_Work to be completed:_ Every line below between the line holding "range of ESEQ. -/" and the line holding "let s2 := s1.wrPair", inclusive, should be repeated exactly, and all other lines omitted.

_Supplied information:_
-- ==== Sys2Proof/Machine/Recorder.lean ====
section
/-! DEFINITION. The rewind recorder: inputs, ring units, extents, the journal, erases, marks, pins and the wear governor
(R272, R320 to R339, R344). -/

namespace Sys2Proof.Machine

/-- Change the recorder. -/
def State.setRcd (s : State) (r : Recorder) : State := { s with rcd := r }

/-- Bytes of an extent (R322). -/
def extBytes : Nat := 1048576

/-! ### Reading NAND pages (R272, R273) -/

/-- Bytes that a unit takes in the ring. -/
def RUnit.size (u : RUnit) : Nat := u.bytes.length + u.fill

/-- The ESEQ of the extent that a unit begins in. -/
def RUnit.ext (u : RUnit) : Nat := u.pos / extBytes

/-- The ESEQ of the extent that a unit ends in. -/
def RUnit.last (u : RUnit) : Nat := (u.pos + u.size - 1) / extBytes

/-- A page is read: corrections count once in its channel's region, a weak page raises NAND_WEAK, an uncorrectable one counts. -/
def State.nandRead (s : State) (ch : Nat) (p : NandPage) : State :=
  let s1 := if 0 < p.bits ∧ p.stage ≠ 0 then s.memCorrect (52 + ch) 1 else s
  if p.stage = 0 then s1.memUe (52 + ch) p.page
  else if 1 < p.stage.toNat ∨ 120 < p.bits then s1.raise 0x0E08 (52 + ch) [] else s1

/-! ### Groups, extents and what the registers show -/

/-- Groups in service (R321, R336). -/
def Recorder.inServ (r : Recorder) : Nat := 1920 - r.retired.length

/-- The extent with an ESEQ. -/
def Recorder.ext? (r : Recorder) (e : Nat) : Option RExt := r.exts.find? fun x => x.eseq == e

/-- Change an extent. -/
def Recorder.updExt (r : Recorder) (e : Nat) (f : RExt → RExt) : Recorder :=
  { r with exts := r.exts.map fun x => if x.eseq = e then f x else x }

/-- The extents placed in a group. -/
def Recorder.inGroup (r : Recorder) (g : Nat) : List RExt := r.exts.filter fun x => x.place.elim false fun p => p.1 == g

/-- The valid extents in order of ESEQ. -/
def Recorder.valids (r : Recorder) : List RExt := r.exts.filter fun x => x.valid

/-- The groups that hold an extent of a range of ESEQ. -/
def Recorder.groupsOf (r : Recorder) (a b : Nat) : List Nat :=
  ((r.exts.filter fun x => decide (a ≤ x.eseq ∧ x.eseq ≤ b)).filterMap fun x => x.place.map Prod.fst).eraseDups

/-- A 64-bit quantity held in two registers. -/
def State.rd64 (s : State) (lo hi : Fld) : Nat := s.rd lo + 2 ^ 32 * s.rd hi

/-- Pin `p` is set. -/
def State.pinOn (s : State) (p : Nat) : Bool := (s.rd REC.PIN_VALID_VALID).testBit p

/-- The ESEQ range of a pin. -/
def State.pinRange (s : State) (p : Nat) : Nat × Nat :=
  (s.rd64 (PN.FIRST_LO_ESEQ p) (PN.FIRST_HI_ESEQ p), s.rd64 (PN.LAST_LO_ESEQ p) (PN.LAST_HI_ESEQ p))

/-- The groups that pins protect, with one more range (R339). -/
def State.pinned (s : State) (more : List (Nat × Nat)) : List Nat :=
  ((((List.range 16).filter fun p => s.pinOn p).map fun p => s.pinRange p) ++ more).flatMap
    (fun x => s.rcd.groupsOf x.1 x.2) |>.eraseDups

/-- The recorder's position shows in its registers. -/
def State.recShow (s : State) : State :=
  let r := s.rcd
  let s1 := s.wrPair REC.ESEQ_LO_ESEQ REC.ESEQ_HI_ESEQ (r.wpos / extBytes)
  let s2 := s1.wrPair REC.OLD_LO_ESEQ REC.OLD_HI_ESEQ (r.valids.head?.elim 0 RExt.eseq)
  ((s2.wr REC.GROUPS_PINNED (s.pinned []).length).wr REC.GROUPS_INSERV r.inServ).wrPair REC.ERASES_LO_ERASES
    REC.ERASES_HI_ERASES r.erases

/-! ### Wear and the causes that hold recording (R334, R344) -/

/-- Powered hours H. -/
def Recorder.hours (r : Recorder) : Nat := r.ns / 3600000000000

/-- The remaining budget R_b. -/
def Recorder.budget (r : Recorder) : Nat := r.inServ * 100000 - r.erases

/-- max(LIFE - H, 1). -/
def State.lifeLeft (s : State) : Nat := max (max 1 (s.cfg REC.WEAR_LIFE) - s.rcd.hours) 1

/-- The next group to erase: cyclic physical order after the group last taken, skipping pinned, retired and filling ones
(R323, R339). -/
def State.nextGroup (s : State) : Option Nat :=
  let r := s.rcd
  let pins := s.pinned []
  let from_ := r.lastG.elim 0 fun g => g + 1
  ((List.range 1920).map fun i => (from_ + i) % 1920).find? fun g =>
    !r.retired.contains g && !pins.contains g && r.fill.elim true fun f => f.1 != g

/-- The writer needs an erase: none is ahead and none is under way (R323). -/
def Recorder.needsErase (r : Recorder) : Bool := r.ahead.isNone && r.erase == .idle

/-- The causes in force (table "Causes of RECORD_HELD"). -/
def State.recCauses (s : State) : Nat :=
  (if s.is THM.STAT_NAND_OK then 0 else 1) + (if s.rd SYS.PWR_STAT_STATE = 1 then 2 else 0) +
  (if s.rcd.needsErase ∧ s.rcd.wear < 2 ^ 64 then 4 else 0) +
  (if s.rcd.needsErase ∧ s.nextGroup = none then 8 else 0)

/-- No program and no erase starts (R334, R335). -/
def State.recHeld (s : State) : Bool :=
  s.rd REC.STAT_CAUSE != 0 || s.rd REC.STAT_STATE == 3 || s.pwr.noProg || s.pwr.st == .deferral || s.pwr.st == .smoulder ||
    s.pwr.st == .off

/-! ### Units (R326, R329, R330) -/

/-- Change a recorder input. -/
def State.setRin (s : State) (n : Nat) (x : RIn) : State := s.setRcd { s.rcd with ins := AMap.set s.rcd.ins n x }

/-- A recorder input beside its registers. -/
def State.rin (s : State) (n : Nat) : RIn := AMap.get {} s.rcd.ins n

/-- The extents that a unit of `len` bytes at the writer's position touches are open and know what lies in them. -/
def Recorder.touch (r : Recorder) (now : Nat) (u : RUnit) (len : Nat) : Recorder :=
  let e0 := u.pos / extBytes
  let e1 := (u.pos + len - 1) / extBytes
  (List.range (e1 - e0 + 1)).foldl (fun r i =>
    let e := e0 + i
    let r1 := if (r.ext? e).isSome then r else { r with exts := r.exts ++ [{ eseq := e, since := now }] }
    r1.updExt e fun x =>
      let y := { x with ins := if u.kind = 4 then x.ins else x.ins.lor (2 ^ u.input),
                        closed := x.closed || decide ((e + 1) * extBytes ≤ u.pos + len) }
      if u.kind = 0 ∧ i = 0 then
        { y with sof1 := u.sof, fro := y.fro.or (some (u.pos % extBytes)),
                 rseq := if y.fro.isNone then u.rseq else y.rseq, sof0 := if y.fro.isNone then u.sof else y.sof0 }
      else y) r

/-- Write a unit at the writer's position. -/
def State.putUnit (s : State) (u : RUnit) : State :=
  let r := s.rcd
  let v := { u with pos := r.wpos }
  s.setRcd ({ r with units := r.units ++ [v], wpos := r.wpos + v.size }.touch s.now v v.size)

/-- The writer leaves the extent it fills: a pad unit fills the rest of it (R326, R330, R336). -/
def State.padExtent (s : State) : State :=
  let n := extBytes - s.rcd.wpos % extBytes
  if n = extBytes then s else s.putUnit { kind := 4, bytes := leBytes 4 0xFFFFFFFD, fill := n - 4 }

/-- The gap unit that is owed to an input precedes its next unit (R329). -/
def State.putGap (s : State) (n : Nat) : State :=
  let x := s.rin n
  if x.drops = 0 then s
  else
    let bytes := leBytes 4 0xFFFFFFFC ++ [n, 0, 0, 0] ++ leBytes 8 x.drops ++ leBytes 8 x.first ++ leBytes 8 x.last
    (s.putUnit { kind := 3, input := n, bytes := bytes }).setRin n { x with drops := 0, first := 0, last := 0 }

/-! ### Journal pages as they lie in NAND (R332) -/

/-- The 64 bytes of a journal entry (table "Journal entry, 64 bytes"). -/
def JEnt.bytes (e : JEnt) : List Nat :=
  [e.ty % 256, e.idx % 256] ++ leBytes 2 e.group ++ [e.ext % 256, e.flags % 256, 0, 0] ++ leBytes 8 e.a ++ leBytes 8 e.b ++
  leBytes 4 e.fro ++ leBytes 2 e.ins ++ [0, 0] ++ leBytes 8 e.sof0 ++ leBytes 8 e.sof1 ++ leBytes 8 e.erases ++ leBytes 8 e.secs

/-- A byte of a journal page that no rule states: free (log 78). -/
def jFree (slot gen i : Nat) : Nat := freeSample [slot, gen, i] % 256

_Response box:_
/-- The groups that hold an extent of a range of ESEQ. -/
def Recorder.groupsOf (r : Recorder) (a b : Nat) : List Nat :=
  ((r.exts.filter fun x => decide (a ≤ x.eseq ∧ x.eseq ≤ b)).filterMap fun x => x.place.map Prod.fst).eraseDups

/-- A 64-bit quantity held in two registers. -/
def State.rd64 (s : State) (lo hi : Fld) : Nat := s.rd lo + 2 ^ 32 * s.rd hi

/-- Pin `p` is set. -/
def State.pinOn (s : State) (p : Nat) : Bool := (s.rd REC.PIN_VALID_VALID).testBit p

/-- The ESEQ range of a pin. -/
def State.pinRange (s : State) (p : Nat) : Nat × Nat :=
  (s.rd64 (PN.FIRST_LO_ESEQ p) (PN.FIRST_HI_ESEQ p), s.rd64 (PN.LAST_LO_ESEQ p) (PN.LAST_HI_ESEQ p))

/-- The groups that pins protect, with one more range (R339). -/
def State.pinned (s : State) (more : List (Nat × Nat)) : List Nat :=
  ((((List.range 16).filter fun p => s.pinOn p).map fun p => s.pinRange p) ++ more).flatMap
    (fun x => s.rcd.groupsOf x.1 x.2) |>.eraseDups

/-- The recorder's position shows in its registers. -/
def State.recShow (s : State) : State :=
  let r := s.rcd
  let s1 := s.wrPair REC.ESEQ_LO_ESEQ REC.ESEQ_HI_ESEQ (r.wpos / extBytes)
  let s2 := s1.wrPair REC.OLD_LO_ESEQ REC.OLD_HI_ESEQ (r.valids.head?.elim 0 RExt.eseq)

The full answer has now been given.